The dynamics of love can look like a sine wave, with smooth, repetitive highs and lows.  That's probably not too bad.  We certainly try for a flat line but that is difficult to achieve.  What you want to avoid is having your other half begin to vibrate weirdly. When that happens, couples oscillate without any harmony, the waves go out of control and soon you are forced to get back down to dating weight.

Steven Strogatz first described romance with a dynamical system in 1988. He constructed a 2-D model describing two hypothetical partners that interact emotionally. The well known example he used was Romeo and Juliet during their short, tumultuous affair. As everyone knows, a bunch of murders and suicides in a few days time are not indicative of a harmonious teenage relationship. It was not an elegant sinusoid.

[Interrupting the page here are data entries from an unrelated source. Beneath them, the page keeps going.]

/-- Check 10 over the sections in order; TAGs seen on each die, and egress entries seen. -/
def check10Go (x : VCtx) (npav nframe : Nat) (ss : List Sec) (ds : List VDesc) (rs : List StaticRec) (pools : List PoolDecl) (rsvids : List Nat) :
    List (Nat × RsvEntry) → List Sec → Option VFail
  | _, [] => none
  | seen, c :: r =>
    if c.typ = 6 then
      match ds.find? (fun e => e.sec.idx == c.idx && (!descRuleOk x npav ss rs pools rsvids e ||
          ds.any (fun o => o.die == e.die && decide (o.idx < e.idx) && dTag o.d == dTag e.d))) with
      | some e => some ⟨some c, e.idx⟩
      | none => check10Go x npav nframe ss ds rs pools rsvids seen r
    else if c.typ = 7 then
      match x.ports[c.unit]? with
      | none => check10Go x npav nframe ss ds rs pools rsvids seen r
      | some port => match rsvGo nframe port (x.split.contains port) 0 seen ((countedBody c.body 16).getD []) with
        | .error i => some ⟨some c, i⟩
        | .ok seen => check10Go x npav nframe ss ds rs pools rsvids seen r
    else check10Go x npav nframe ss ds rs pools rsvids seen r

def check10 (x : VCtx) (npav nframe : Nat) (ss : List Sec) : Option VFail :=
  check10Go x npav nframe ss (vdescs x ss) (hbmStatics ss)
    ((ofTyp ss 8).flatMap (fun c => (entriesAt c.body 0 16 (c.len / 16)).map poolDecl))
    ((ofTyp ss 7).flatMap (fun c => ((countedBody c.body 16).getD []).map (fun w => fieldN w 112 16))) [] ss

/-! ### Check 11: declared busy cycles -/

/-- Elements per cycle of a micro-operation (Tables 4.7, 5.7). -/
def uopRate (op : Nat) : Nat :=
  match op with
  | 0x06 | 0x07 => 64
  | 0x0C | 0x0D | 0x0E => 128
  | _ => 512

def ceilDiv (a b : Nat) : Nat := (a + b - 1) / b

/-- Issue cycles of a command as far as the stream fixes them, `wide` being the XA640w slots, never less than 1 (R133; Tables 5.4, 5.10, 5.13, 5.16). -/
def issueCycles (store : List (BitVec 32)) (wide : List Nat) (vl : Nat) (c : EngCmd) : Nat :=
  max 1 (match c.op with
    | .tld o => ceilDiv (dataBytes o.fmt.toNat vl) 256
    | .tst o => ceilDiv (dataBytes o.fmt.toNat vl) 256
    | .exec o => sumN ((storeProgram store o).map (fun q => ceilDiv vl (uopRate q.op)))
    | .amode o => ceilDiv o.n.toNat 64
    | .aclr o => ceilDiv o.n.toNat 64
    | .addd o => ceilDiv o.n.toNat (if o.fmt.toNat == fFP64 then 32 else 64)
    | .addi o => ceilDiv o.n.toNat (if o.fmt.toNat == fFP64 then 32 else 64)
    | .acarry o => ceilDiv o.n.toNat 4
    | .adrain o => ceilDiv o.n.toNat (if o.mean || (List.range 1024).any (fun j => wide.contains j && holdsSlot o.slot o.n j) then 4 else 16)
    | _ => 1)

/-- Progress of check 11 along a stream: program frame, cycles so far, VL (0 where a scalar sets it), whether the frame has
commands inside a CS loop, and the XA640w slots. -/
structure Busy where
  pf : Nat := 0
  tot : Nat := 0
  vl : Nat := 512
  cs : Bool := false
  wide : List Nat := []
deriving DecidableEq, Repr

/-- The first frame whose declared figure lies below the cycles computable from the stream (R160, R165). -/
def busyGo (index : Nat → Nat) (declared : Nat → Nat) (store : List (BitVec 32)) (v : VStream) : Nat → Cur → Busy → Option Nat
  | 0, _, _ => none
  | fuel + 1, c, b =>
    let low (b : Busy) : Option Nat := if !b.cs && decide (declared (index b.pf) < b.tot) then some (index b.pf) else none
    match curHead v c with
    | none => low b
    | some m =>
      let incs := c.loops.any (fun l => l.2.2.2)
      let b : Busy := { b with tot := b.tot + issueCycles store b.wide b.vl m, cs := b.cs || incs }
      let next := seek v runFuel (curNext c m)
      match m.op with
      | .setvl n => busyGo index declared store v fuel next { b with vl := n.toNat }
      | .amode o =>
        let others := b.wide.filter (fun j => !holdsSlot o.slot o.n j)
        busyGo index declared store v fuel next { b with wide := if o.mode then others ++ slotRange o.slot.toNat o.n.toNat else others }
      | .setvls _ => busyGo index declared store v fuel next { b with vl := 0 }
      | .halt => low b
      | .frame nf =>
        (low b).or (if incs then none else busyGo index declared store v fuel next { pf := b.pf + nf.toNat, vl := b.vl, wide := b.wide })
      | _ => busyGo index declared store v fuel next b

/-- Check 11. -/
def check11 (nframe pcyc : Nat) (ss : List Sec) (vs : List VStream) : Option VFail :=
  let frames := (ofTyp ss 5).flatMap (framesOf nframe)
  let index (f : Nat) : Nat := if f < nframe then f else nframe - pcyc + (f - nframe) % pcyc
  vs.findSome? (fun v =>
    let store := match (ofTyp ss 2).find? (fun c => c.unit == v.sec.unit) with
      | some c => (entriesAt c.body 0 4 (c.len / 4)).map (BitVec.ofNat 32)
      | none => []
    let declared (f : Nat) : Nat := sumN (((frames.getD f []).filter (fun i => i.res == 1 && i.unit == v.sec.unit && i.sub == v.sec.eng)).map (·.value))
    (busyGo index declared store v runFuel (seek v runFuel {}) {}).map (fun i => ⟨some v.sec, i⟩))

/-! ### The load result (Table 6.4) -/

/-- The outcome of verification: a check that fails, with its status. -/
structure VRes where
  check : Nat
  fail : VFail
  status : U16
deriving DecidableEq, Repr

def resultWord (r : VRes) : U64 :=
  let c := r.fail.sec.getD default
  BitVec.ofNat 64 (r.check * 2 ^ 60 + c.idx % 1024 * 2 ^ 50 + c.unit * 2 ^ 42 + c.eng * 2 ^ 38 + r.fail.index % 2 ^ 20 * 2 ^ 18 + r.status.toNat)

/-- The plot settings at hand. -/
def vctx (s : State) (n : Nat) : VCtx :=
  { plot := n, pavs := pavsOfPlot s n, ports := portsOfPlot s n, region := (plotAt s n).region
    split := (List.range 64).filter (splitPort s), relay := s.coll.relay.getLsbD n }

/-- Checks 5 to 11. -/
def verifyBody (s : State) (n h : Nat) (ss : List Sec) : Option VRes :=
  let x := vctx s n
  let vs := streamsOf ss
  let fail (k : Nat) (o : Option VFail) : Option VRes := o.map (fun f => ⟨k, f, stVerifyFail⟩)
  (fail 5 (check5 ss vs)).or <| (fail 6 (check6 ss vs)).or <| (fail 7 (check7 ss vs)).or <| (fail 8 (check8 x (ihNpav h) ss vs)).or <|
    (fail 9 (check9 x ss vs)).or <| (fail 10 (check10 x (ihNpav h) (ihNframe h) ss)).or <|
    fail 11 (check11 (ihNframe h) (ihPcyc h) ss vs)

/-- Checks 1 to 4. -/
def verifyFrame (s : State) (n : Nat) (bs : List Byte) : Option VRes :=
  let h := imgHead bs
  if !imgSound bs then some ⟨1, ⟨none, 0⟩, stImageCorrupt⟩
  else if ihPeriod h ≠ s.sd.period.toNat then some ⟨2, ⟨none, 0⟩, stLoadPeriod⟩
  else match check3 h (portsOfPlot s n) [] (imgSecs bs) with
    | some f => some ⟨3, ⟨f.1, f.2⟩, stVerifyFail⟩
    | none =>
      if (pavsOfPlot s n).length < ihNpav h ∨ (portsOfPlot s n).length < ihNport h then some ⟨4, ⟨none, 0⟩, stLoadShortMask⟩
      else none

But, note Natalia Bielczyk and colleagues from Radboud University Nijmegen, a Strogatz model doesn't include delays in the partner responses to each other, so they added reactivity parameters: Personal history of the couple, their ‘past’, and reactivity to their partner and his/her history. With those parameters, more complex relationships can be modeled. Some are predictably doomed to fail while others are always stable. Stability occurs when both partners reach a stable level of satisfaction and the sine wave narrows or even disappears.

 They even say that delays in reactivity can bring stability to couples that are originally unstable.  Relationship counseling using the function sine. That's practical math.


Romeo and Juliet's vaguely weird relationship - the math. Romeo is in solid lines and Juliet is dashed. The tau (τ) above the individual figures indicates the delay in reactivity. As this shows, delays that are too short (<0.83) cause instability but so do delays that are too long (>2.364). Delays in the range of 0.83 - 2.364 cause stability for the young lovers but outside that and a whole bunch of people die.  And you thought your teenage years were dramatic. Credit: Radboud University Nijmegen

The results are pretty intuitive though nothing you didn't already know - responses that are too delayed, or even too prompt, are a sign (get it??) of trouble. Under a certain threshold, delays mean instability and above it is stability. Hey, it isn't perfect.  It takes a modern robot 25 minutes to fold a towel but based on that Ray Kurzweil says we will ascend into robot overlords by 2045 so I can believe we will model romance numerically long before that.


Why is numerical modeling going to be better for men?  Because a range is optimal, and anything too fast causes instability, the math can tell you how lazy you can be in a relationship yet still claim you are working on maintaining a healthy response rate.  Covertly.  You are doing it for her.

But don't get cocky.  You can't just mimic her moods and think your super-fast emotional reactivity to her ups and downs will allow you to watch the big game on Sunday without a conversation about 'us' and 'the relationship'.  Suspiciously fast reactivity also leads to destabilization because you won't have allowed enough time for those compound emotions to form.  She'll see right through it, without ever touching a calculator.

Social psychology is awesome. Talking, monitoring emotional levels and picking the right moment can take the place of trying to change the other person, which hasn't actually worked in a million years.